8. The large volumetric spatial light field display system of claim 7, wherein: The motor (32) is fixedly mounted on the top surface of the plate (28). The output shaft of the motor (32) passes through and rotates on the top surface of the plate (28). A rotating rod (33) is fixedly mounted at the top of the output end of the motor (32). A gear three (34) is fixedly mounted coaxially at the upper end of the rotating rod (33). A gear four (35) is fixedly mounted coaxially at the bottom end of the rotating rod (33). The gear three (34) can mesh with the gear one (12) for transmission, and the gear four (35) can mesh with the gear two (16) for transmission.

9. The large volumetric spatial light field display system of claim 8, wherein: When gear 1 (12) meshes with gear 3 (34), gear 2 (16) and gear 4 (35) are in a disengaged state. When gear 2 (16) meshes with gear 4 (35), gear 1 (12) and gear 3 (34) are in a disengaged state.

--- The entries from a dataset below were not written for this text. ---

/-- ALM.DEC (R127's pseudocode): the mode from the mask and DY bits of the register bytes, and the values below them. -/
def Obligations.AlmDecReadsTheRegisterBlock : Prop :=
  ∀ (sel r0 r1 r2 r3 : Byte) (s : State),
    encode (.almDec sel r0 r1 r2 r3) = some [0x31#8, sel, r0, r1, r2, r3] ∧
    (sel = 0x01#8 →
      ∃ mode : Byte,
        (mode.getLsbD 7 = r0.getLsbD 7 ∧ mode.getLsbD 6 = r1.getLsbD 7 ∧ mode.getLsbD 5 = r2.getLsbD 7 ∧
         mode.getLsbD 4 = r3.getLsbD 7 ∧ mode.getLsbD 3 = r3.getLsbD 6 ∧ mode.toNat % 8 = 1) ∧
        exec (.almDec sel r0 r1 r2 r3) s = .next { s with responses := s.responses ++
          [[0x00#8, mode, BitVec.ofNat 8 (unbcdValue (r0.toNat % 128)), BitVec.ofNat 8 (unbcdValue (r1.toNat % 128)),
            BitVec.ofNat 8 (hourValue r2.toNat), BitVec.ofNat 8 (unbcdValue (r3.toNat % 64))]] }) ∧
    (sel = 0x02#8 →
      ∃ mode : Byte,
        (mode.getLsbD 7 = false ∧ mode.getLsbD 6 = r0.getLsbD 7 ∧ mode.getLsbD 5 = r1.getLsbD 7 ∧
         mode.getLsbD 4 = r2.getLsbD 7 ∧ mode.getLsbD 3 = r2.getLsbD 6 ∧ mode.toNat % 8 = 2) ∧
        exec (.almDec sel r0 r1 r2 r3) s = .next { s with responses := s.responses ++
          [[0x00#8, mode, 0x00#8, BitVec.ofNat 8 (unbcdValue (r0.toNat % 128)),
            BitVec.ofNat 8 (hourValue r1.toNat), BitVec.ofNat 8 (unbcdValue (r2.toNat % 64))]] }) ∧
    (sel ≠ 0x01#8 → sel ≠ 0x02#8 →
      exec (.almDec sel r0 r1 r2 r3) s = .next { s with responses := s.responses ++ [[0x02#8]] })

/-- The alarm round trip, which R127 marks as derived: what ALM.MAP wrote, ALM.DEC reads back, but for mode bit 2 and,
for Alarm 2, the seconds and M1. -/
def Obligations.AlarmBlockRoundTrips : Prop :=
  ∀ (mode sec min hour dow day : Byte) (s s' : State),
    let dv := if mode.getLsbD 3 then dow else day
    mode.toNat % 4 ≠ 0 → sec.toNat ≤ 59 → min.toNat ≤ 59 → hour.toNat ≤ 23 → dv.toNat ≤ 39 →
    ∃ eff target addr count r0 r1 r2 r3 : Byte,
      exec (.almMap mode sec min hour dow day) s =
        .next { s with responses := s.responses ++ [[0x00#8, eff, target, addr, count, r0, r1, r2, r3]] } ∧
      exec (.almDec target r0 r1 r2 r3) s' = .next { s' with responses := s'.responses ++
        [if mode.toNat % 4 = 1 then [0x00#8, eff &&& 0xFB#8, sec, min, hour, dv]
         else [0x00#8, eff &&& 0x7B#8, 0x00#8, min, hour, dv]] }

/-- The status transforms (R128, R129, R130): STAT.ALM keeps bits 0 and 1, STAT.OSF gives bit 7, STAT.CLR clears
exactly the bits of m. -/
def Obligations.StatusTransforms : Prop :=
  ∀ (st m : Byte) (s : State),
    encode (.statAlm st) = some [0x38#8, st] ∧ encode (.statOsf st) = some [0x39#8, st] ∧
    encode (.statClr st m) = some [0x3A#8, st, m] ∧
    exec (.statAlm st) s = .next { s with responses := s.responses ++ [[0x00#8, BitVec.ofNat 8 (st.toNat % 4)]] } ∧
    exec (.statOsf st) s = .next { s with responses := s.responses ++ [[0x00#8, BitVec.ofNat 8 (st.toNat / 128)]] } ∧
    ∃ r : Byte, (∀ k, k < 8 → r.getLsbD k = (st.getLsbD k && !m.getLsbD k)) ∧
      exec (.statClr st m) s = .next { s with responses := s.responses ++ [[0x00#8, r]] }

/-! ## Time-block mapper (45_time_block.md) -/

/-- TIME.ENC (R150): seven BCD bytes, a day of week of 0 as 1, the year offset mod 100; a field above 99 is a free
byte. -/
def Obligations.TimeEncGivesTheTimeBlock : Prop :=
  ∀ (sec min hour dow day month yoff : Byte) (s : State),
    let dow' := if dow = 0#8 then 1#8 else dow
    encode (.timeEnc sec min hour dow day month yoff) = some [0x40#8, sec, min, hour, dow, day, month, yoff] ∧
    ∃ t0 t1 t2 t3 t4 t5 d,
      IsFieldByte sec false t0 ∧ IsFieldByte min false t1 ∧ IsFieldByte hour false t2 ∧ IsFieldByte dow' false t3 ∧
      IsFieldByte day false t4 ∧ IsFieldByte month false t5 ∧
      (sec.toNat ≤ 99 → min.toNat ≤ 99 → hour.toNat ≤ 99 → dow.toNat ≤ 99 → day.toNat ≤ 99 → month.toNat ≤ 99 →
        d = s.draws) ∧
      exec (.timeEnc sec min hour dow day month yoff) s =
        .next { s with responses := s.responses ++ [[0x00#8, t0, t1, t2, t3, t4, t5, bcdValue (yoff.toNat % 100)]],
                       draws := d }

/-- TIME.DEC (R151, R152): the fields by value, the 12-hour form with the inverted AM/PM convention, the century bit
adding 100, the year offset in 16 bits. -/
def Obligations.TimeDecReadsTheTimeBlock : Prop :=
  ∀ (t0 t1 t2 t3 t4 t5 t6 : Byte) (s : State),
    let y := (if t5.toNat / 128 = 1 then 100 else 0) + unbcdValue t6.toNat
    encode (.timeDec t0 t1 t2 t3 t4 t5 t6) = some [0x41#8, t0, t1, t2, t3, t4, t5, t6] ∧
    exec (.timeDec t0 t1 t2 t3 t4 t5 t6) s = .next { s with responses := s.responses ++
      [[0x00#8, BitVec.ofNat 8 (unbcdValue t0.toNat), BitVec.ofNat 8 (unbcdValue t1.toNat),
        BitVec.ofNat 8 (hourValue t2.toNat), BitVec.ofNat 8 (unbcdValue t3.toNat), BitVec.ofNat 8 (unbcdValue t4.toNat),
        BitVec.ofNat 8 (unbcdValue (t5.toNat % 128)), BitVec.ofNat 8 (y / 256), BitVec.ofNat 8 y]] }

/-- The time round trip R153(a), which the spec marks as derived: a well-formed block of 2000-2099 is decoded and
encoded back to itself. -/
def Obligations.TimeBlockRoundTrips : Prop :=
  ∀ (t0 t1 t2 t3 t4 t5 t6 : Byte) (s s' : State),
    (∀ t ∈ [t0, t1, t2, t3, t4, t5, t6], validBcd t = true) → t2.toNat < 0x40 → t3 ≠ 0x00#8 → t5.getLsbD 7 = false →
    ∃ sec min hour dow day month yHi yLo : Byte,
      exec (.timeDec t0 t1 t2 t3 t4 t5 t6) s =
        .next { s with responses := s.responses ++ [[0x00#8, sec, min, hour, dow, day, month, yHi, yLo]] } ∧
      exec (.timeEnc sec min hour dow day month yLo) s' =
        .next { s' with responses := s'.responses ++ [[0x00#8, t0, t1, t2, t3, t4, t5, t6]] }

10. The large volumetric spatial light field display system of claim 9, wherein: The base (1) has a slot (36) on its top surface. The slot (36) is connected to the cylindrical slot four (15) and is located directly below the rectangular strip two (30). An electric telescopic rod (37) is fixedly installed on the bottom surface of the slot (36). The moving end of the electric telescopic rod (37) is fixedly connected to the bottom surface of the rectangular strip two (30).